The majority of new cases continue to be in individuals who are unvaccinated, or only partially vaccinated, according to data from the provincial dashboard.

With the province’s vaccination rate continuing to be the lowest in the country, Moe said that implementing proof of vaccination policies is one way that officials hope to boost vaccination numbers.

He added that vaccines will not be mandated, as residents have the choice of instead providing test results.

There are approximately 450,000 unused vaccine doses in the province currently, said Moe. Shahab questions the logic of the statistic, issuing a critical statement of those opposing vaccination for reasons other than medical.

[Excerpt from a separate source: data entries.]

-- ==== Sys2Proof/Machine/Aelif.lean ====
section
/-! DEFINITION. The Aelif links (13_aelif_links.md): ports, frames, retry, the crossbars, the link plan, discovery and bridges. A
direction is 0 north, 1 east, 2 south, 3 west; so is a crescent. -/

namespace Sys2Proof.Machine

/-! ### Ports -/

/-- The direction of a port, which is also its crescent (R326). -/
def portDir (p : Nat) : Nat := p / 12

/-- Whether a port is an adjacent port (R326). -/
def portAdj (p : Nat) : Bool := decide (p % 12 < 8)

/-- The adjacent and the skip ports of a direction. -/
def adjPorts (d : Nat) : List Nat := upFrom (12 * d) 8
def skipPorts (d : Nat) : List Nat := upFrom (12 * d + 8) 4

/-- The port that a port is cabled to (R326). -/
def facingPort (p : Nat) : Nat := (p + 24) % 48

/-- The opposite direction. -/
def oppositeDir (d : Nat) : Nat := (d + 2) % 4

/-- The number of a direction. -/
def dirNum : Dir → Nat
  | .north => 0
  | .east => 1
  | .south => 2
  | .west => 3

def getPort (s : State) (p : Nat) : PortRec := amGet PortRec.default s.aelif.ports p
def setPort (s : State) (p : Nat) (r : PortRec) : State := { s with aelif := { s.aelif with ports := amIns r s.aelif.ports p } }

/-- PORT_STATE; an absent port is ABSENT. -/
def portSt (s : State) (p : Nat) : Nat := if bit (portPresent s.variant) p then getN s (Key.portState p) else 0

/-- Whether a port is ACTIVE. -/
def portActive (s : State) (p : Nat) : Bool := portSt s p == 4

/-! ### The pod and the plan (R338, R342) -/

/-- The engine's own position and the pod's size (object 4082:00). -/
def podX (s : State) : Nat := bits (getN s Key.podPosition) 3 0
def podY (s : State) : Nat := bits (getN s Key.podPosition) 7 4
def podW (s : State) : Nat := bits (getN s Key.podPosition) 11 8 + 1
def podH (s : State) : Nat := bits (getN s Key.podPosition) 15 12 + 1

/-- The size of a plan's pod. -/
def planW (bs : List Byte) : Nat := field bs 0x10 1
def planH (bs : List Byte) : Nat := field bs 0x11 1

/-- The entry of a position, 0 where the plan has none. -/
def planEntry (bs : List Byte) (x y : Nat) : Nat :=
  if x < planW bs ∧ y < planH bs then field bs (64 + 16 * (y * planW bs + x)) 16 else 0

/-- The fields of an entry. -/
def entryAddress (e : Nat) : Nat := bits e 17 0
def entrySparable (e : Nat) : Bool := bit e 26
def entryRoot (e : Nat) : Bool := bit e 27
def entryMask (e : Nat) : Nat := bits e 79 32

/-- The entries of a plan, in order. -/
def planEntries (bs : List Byte) : List Nat := (List.range (planW bs * planH bs)).map (fun i => field bs (64 + 16 * i) 16)

/-- Whether an entry's PORT_MASK keeps R338 in a pod of `w` by `h`. -/
def maskFits (w h mask : Nat) : Bool :=
  (List.range 48).all (fun p => !bit mask p ||
    (let n := if portDir p % 2 = 1 then w else h
     decide (2 ≤ n) && (portAdj p || decide (4 ≤ n))))

/-- Whether a list has no number twice. -/
def noRepeat : List Nat → Bool
  | [] => true
  | x :: xs => !xs.contains x && noRepeat xs

/-- The plan is one that the engine may install (R342). Whose PORT_MASK is held against the ports present is not said (R4, R342): here only
the engine's own entry, since it knows no other engine's ports (DESIGN CHOICE, assumption log 92). -/
def planOk (s : State) (bs : List Byte) : Bool :=
  let w := planW bs
  let h := planH bs
  let es := planEntries bs
  let own := s.mgmt.address
  decide (64 ≤ bs.length) && decide (1 ≤ w) && decide (w ≤ 16) && decide (1 ≤ h) && decide (h ≤ 16) && bs.length == 64 + 16 * (w * h) &&
  field bs 0 4 == 0x4E414C50 && field bs 4 2 == 1 && decide (field bs 6 2 < 2) && field bs 0x12 2 == w * h && field bs 0x14 40 == 0 &&
  field bs 0x3C 4 == crc32c (slice bs 0 0x3C) &&
  (List.range (w * h)).all (fun i =>
    let e := es.getD i 0
    bits e 31 28 == 0 && bits e 127 80 == 0 && entryAddress e != 0x3FFFF && bits e 21 18 == i % w && bits e 25 22 == i / w &&
      maskFits w h (entryMask e)) &&
  noRepeat (es.map entryAddress) && (es.filter entryRoot).length == 1 &&
  (match es.find? (fun e => entryAddress e == own) with
    | some e => entryMask e &&& portPresent s.variant == entryMask e
    | none => false)

/-- The check of LINK_PLAN (R342). -/
def planCheck (s : State) (bs : List Byte) : Nat :=
  if !planOk s bs then stBadValue else if inRun s then stWrongState else stOk

/-- The plan is installed; it takes effect at the next discovery (R342). -/
def planEffect (s : State) (bs : List Byte) : State :=
  setN (setDom (setDom s Key.linkPlan bs) Key.planHash (sha256 bs)) Key.planSerial (field bs 0x0C 4)

/-- LINK_PLAN (R342). -/
def execLinkPlan (w : DReq) (s : State) : Host.Outcome State Fault Refusal :=
  .next (ownWriteDom s Key.linkPlan w planCheck planEffect)

/-- The engine's own entry of the plan in force. -/
def ownEntry (s : State) : Nat := planEntry s.aelif.plan (podX s) (podY s)

/-- Whether a port is planned. -/
def portPlanned (s : State) (p : Nat) : Bool := bit (entryMask (ownEntry s)) p

/-- The position at a distance from another, in a pod of `w` by `h`. -/
def stepFrom (w h x y d n : Nat) : Nat × Nat :=
  match d with
  | 0 => (x, (y + h - n % h) % h)
  | 1 => ((x + n) % w, y)
  | 2 => (x, (y + n) % h)
  | _ => ((x + w - n % w) % w, y)

/-- The position at a distance from the engine. -/
def neighbourPos (s : State) (d n : Nat) : Nat × Nat := stepFrom (podW s) (podH s) (podX s) (podY s) d n

/-- The plan entry of the neighbour in a direction. -/
def neighbourEntry (s : State) (d n : Nat) : Nat :=
  let q := neighbourPos s d n
  planEntry s.aelif.plan q.1 q.2

/-- The direction that R336 gives from one position toward another; none where they are the same. -/
def routeDir (w h x y dx dy : Nat) : Option Nat :=
  if dx ≠ x then some (if (dx + w - x) % w ≤ w / 2 then 1 else 3)
  else if dy ≠ y then some (if (dy + h - y) % h ≤ h / 2 then 2 else 0)
  else none

/-- Whether a direction is bridged (object 40C0:01). -/
def dirBridged (s : State) (d : Nat) : Bool := bit (getN s Key.bridgedDirections) d

/-- Whether an adjacent neighbour is planned, and whether it is present (R344). -/
def neighbourPlanned (s : State) (d : Nat) : Bool := (adjPorts d).any (portPlanned s)
def neighbourPresent (s : State) (d : Nat) : Bool :=
  decide (getN s Key.minPorts ≤ ((adjPorts d).filter (fun p => portPlanned s p && portActive s p)).length)

/-- Whether a skip neighbour is present (R344). -/
def skipPresent (s : State) (d : Nat) : Bool :=
  let ps := (skipPorts d).filter (portPlanned s)
  ps != [] && ps.all (portActive s)

/-- Whether the gap in a direction may be bridged (R345, R346): the engine beyond it is there, as the skip ports show, or, on an engine
without skip ports, what was reported with the absence (assumption log 92). -/
def bridgeable (s : State) (d : Nat) : Bool :=
  entrySparable (neighbourEntry s d 1) && (if s.variant == .l then !s.aelif.beyond.contains d else skipPresent s d)

/-- Whether a planned adjacent neighbour lets the engine enter RUN (R344). -/
def neighbourSettled (s : State) (d : Nat) : Bool :=
  !neighbourPlanned s d || neighbourPresent s d || (s.aelif.absent.contains d && dirBridged s d)

/-- Whether every planned adjacent neighbour is present or bridged. -/
def neighboursSettled (s : State) : Bool := (List.range 4).all (neighbourSettled s)

/-! ### What discovery shows (R343, R344, R348) -/

/-- PORTS_DIFFERING: an UNPLANNED port, or a planned port that is not ACTIVE. -/
def portsDiffering (s : State) : Nat :=
  (List.range 48).foldl (fun m p => if portSt s p = 5 ∨ (portPlanned s p = true ∧ portActive s p = false) then m + 2 ^ p else m) 0

/-- NEIGHBOURS_PRESENT. -/
def neighboursWord (s : State) : Nat :=
  (List.range 4).foldl (fun m d => m + b2n (neighbourPlanned s d && neighbourPresent s d) * 2 ^ d + b2n (skipPresent s d) * 2 ^ (d + 4)) 0

/-- The position of the TICK_ROOT. -/
def rootPos (s : State) : Option (Nat × Nat) :=
  match (planEntries s.aelif.plan).find? entryRoot with
  | some e => some (bits e 21 18, bits e 25 22)
  | none => none

/-- Whether the engine is the pod's tick root. -/
def isTickRoot (s : State) : Bool := entryRoot (ownEntry s)

/-- The direction of the first leg toward the root (R348). -/
def upstreamDir (s : State) : Option Nat :=
  match rootPos s with
  | some q => routeDir (podW s) (podH s) (podX s) (podY s) q.1 q.2
  | none => none

/-- The upstream tick port (R348); 0xFF at the root or where there is none. -/
def tickPortOf (s : State) : Nat :=
  match upstreamDir s with
  | some d =>
    match (if dirBridged s d then skipPorts d else adjPorts d).find? (portActive s) with
    | some p => p
    | none => 0xFF
  | none => 0xFF

/-- The links of a route from a position toward another; `n` bounds them. -/
def hopsTo (w h dx dy : Nat) : Nat → Nat → Nat → Nat
  | 0, _, _ => 0
  | n + 1, x, y =>
    match routeDir w h x y dx dy with
    | some d => let q := stepFrom w h x y d 1; 1 + hopsTo w h dx dy n q.1 q.2
    | none => 0

/-- TICK_HOPS: a gap that this engine bridges counts as one link (R345). -/
def tickHopsOf (s : State) : Nat :=
  match rootPos s, upstreamDir s with
  | some q, some d =>
    let n := if dirBridged s d then 2 else 1
    let p := neighbourPos s d n
    1 + hopsTo (podW s) (podH s) q.1 q.2 32 p.1 p.2
  | _, _ => 0

/-- DISCOVERY_STATE: running until every planned port has been classified or its neighbour found absent. -/
def discoveryOf (s : State) : Nat :=
  if getN s Key.bringupPhase < 5 ∧ (List.range 48).all (fun p => !(getPort s p).trained) = true then 0
  else if s.aelif.plan = [] then (if (List.range 48).any (fun p => (getPort s p).heard) then 3 else 1)
  else if (List.range 48).any (fun p => portPlanned s p && decide (1 ≤ portSt s p) && decide (portSt s p ≤ 3) &&
      !s.aelif.absent.contains (portDir p)) then 1
  else if portsDiffering s = 0 then 2 else 3

/-- The discovery objects brought up to date. -/
def refreshDiscovery (s : State) : State :=
  let s := setN s Key.portsDiffering (portsDiffering s)
  let s := setN s Key.neighboursPresent (neighboursWord s)
  let s := setN s Key.discoveryState (discoveryOf s)
  setN (setN s Key.tickPort (tickPortOf s)) Key.tickHops (tickHopsOf s)

/-- Discovery begins: the installed plan comes into force (R342, R343). -/
def beginDiscovery (s : State) : State :=
  let bs := getDom s Key.linkPlan
  let s := { s with aelif := { s.aelif with plan := bs } }
  match (planEntries bs).find? (fun e => entryAddress e == s.mgmt.address) with
  | some e => setN s Key.podPosition (bits e 25 18 + (planW bs - 1) * 256 + (planH bs - 1) * 4096)
  | none => setN s Key.podPosition 0

/-! ### Frames (R328) -/

/-- A frame's bytes, with its CRC; every DATA frame shows HEAD, which the second frame of a packet repeats. -/
def frameBytes (f : AFrame) : List Byte :=
  let n := f.flits.length
  let h := f.typ % 4 + f.vc.toNat * 4 + b2n (f.head || f.typ == 0) * 16 + b2n f.tail * 32 + b2n f.dateline * 64 + (n - 1) % 32 * 128 +
    f.destX % 16 * 2 ^ 12 + f.destY % 16 * 2 ^ 16 + f.landing % 4096 * 2 ^ 20 + f.frameSeq.toNat * 2 ^ 32 + f.ackSeq.toNat * 2 ^ 40 +
    b2n f.nak * 2 ^ 48 + f.creditVc.toNat * 2 ^ 49 + f.creditCount % 4096 * 2 ^ 51
  let poison := (List.range n).foldl (fun m i => m + b2n ((f.flits.getD i ⟨[], false⟩).poison) * 2 ^ i) 0
  let body := leBytes 8 h ++ leBytes 4 poison
  body ++ leBytes 4 (crc32c (body ++ flitBytes f.flits)) ++ flitBytes f.flits

/-- A DATA frame read from bytes, and the bytes after it; none where the bytes hold no whole DATA frame with a good CRC. -/
def frameOf (bs : List Byte) : Option (AFrame × List Byte) :=
  let h := field bs 0 8
  let n := bits h 11 7 + 1
  let len := 16 + 64 * n
  if bs.length < len ∨ bits h 1 0 ≠ 0 ∨ bit h 63 ∨ field bs 12 4 ≠ crc32c (slice bs 0 12 ++ slice bs 16 (64 * n)) then none
  else
    let po := field bs 8 4
    some (⟨0, BitVec.ofNat 2 (bits h 3 2), bit h 4, bit h 5, bit h 6, bits h 15 12, bits h 19 16, bits h 31 20,
      BitVec.ofNat 8 (bits h 39 32), BitVec.ofNat 8 (bits h 47 40), bit h 48, BitVec.ofNat 2 (bits h 50 49), bits h 62 51,
      (List.range n).map (fun i => ⟨slice bs (16 + 64 * i) 64, bit po i⟩), 0, 0, true, false⟩, bs.drop len)

/-- A DATA frame to a destination. -/
def dataFrame (vc : BitVec 2) (head tail : Bool) (x y landing : Nat) (flits : List Flit) : AFrame :=
  ⟨0, vc, head, tail, false, x, y, landing, 0, 0, false, 0, 0, flits, 0, 0, true, false⟩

“I would just question why, with the worst pandemic we’ve seen in a hundred years, vaccine uptake is so low,” said Shahab. “We have a third of the population mired in conspiracy theories [and] I think anyone who is deep into misinformation needs to course correct themselves, or their families [need to].”

The province is aiming to launch a verifiable vaccination record on Sept. 20, which will feature a QR code for residents and a platform to scan codes to see data. 

Moe responded to criticism that the province did not respond appropriately in the weeks following the July lifting of restrictions.

“We make the decisions we make with the information that we have at that point in time,” said Moe. “And we make them to preserve the healthcare capacity that we have.”

The announcements follow similar changes made in Alberta yesterday, where Premier Jason Kenney once again declared a state of emergency due to COVID-19. 

Opposition critiques late action, call for Premier’s resignation

Following the premier’s announcement, Sask NDP leader Ryan Meili also issued a statement criticizing Moe for “copying Jason Kenney’s ‘too-little, too late’ plan.”

The official opposition applauded the implementation of a masking mandate, but said the provincial government dragged its heels for too long to put measures in place. 

“He ignored the increasingly desperate voices of ordinary people, teachers, doctors and nurses, the pandemic chiefs, medical health officers from across the province,” said a written statement from Meili.

Meili called on Moe to issue an apology to Saskatchewan residents, or to tender his resignation.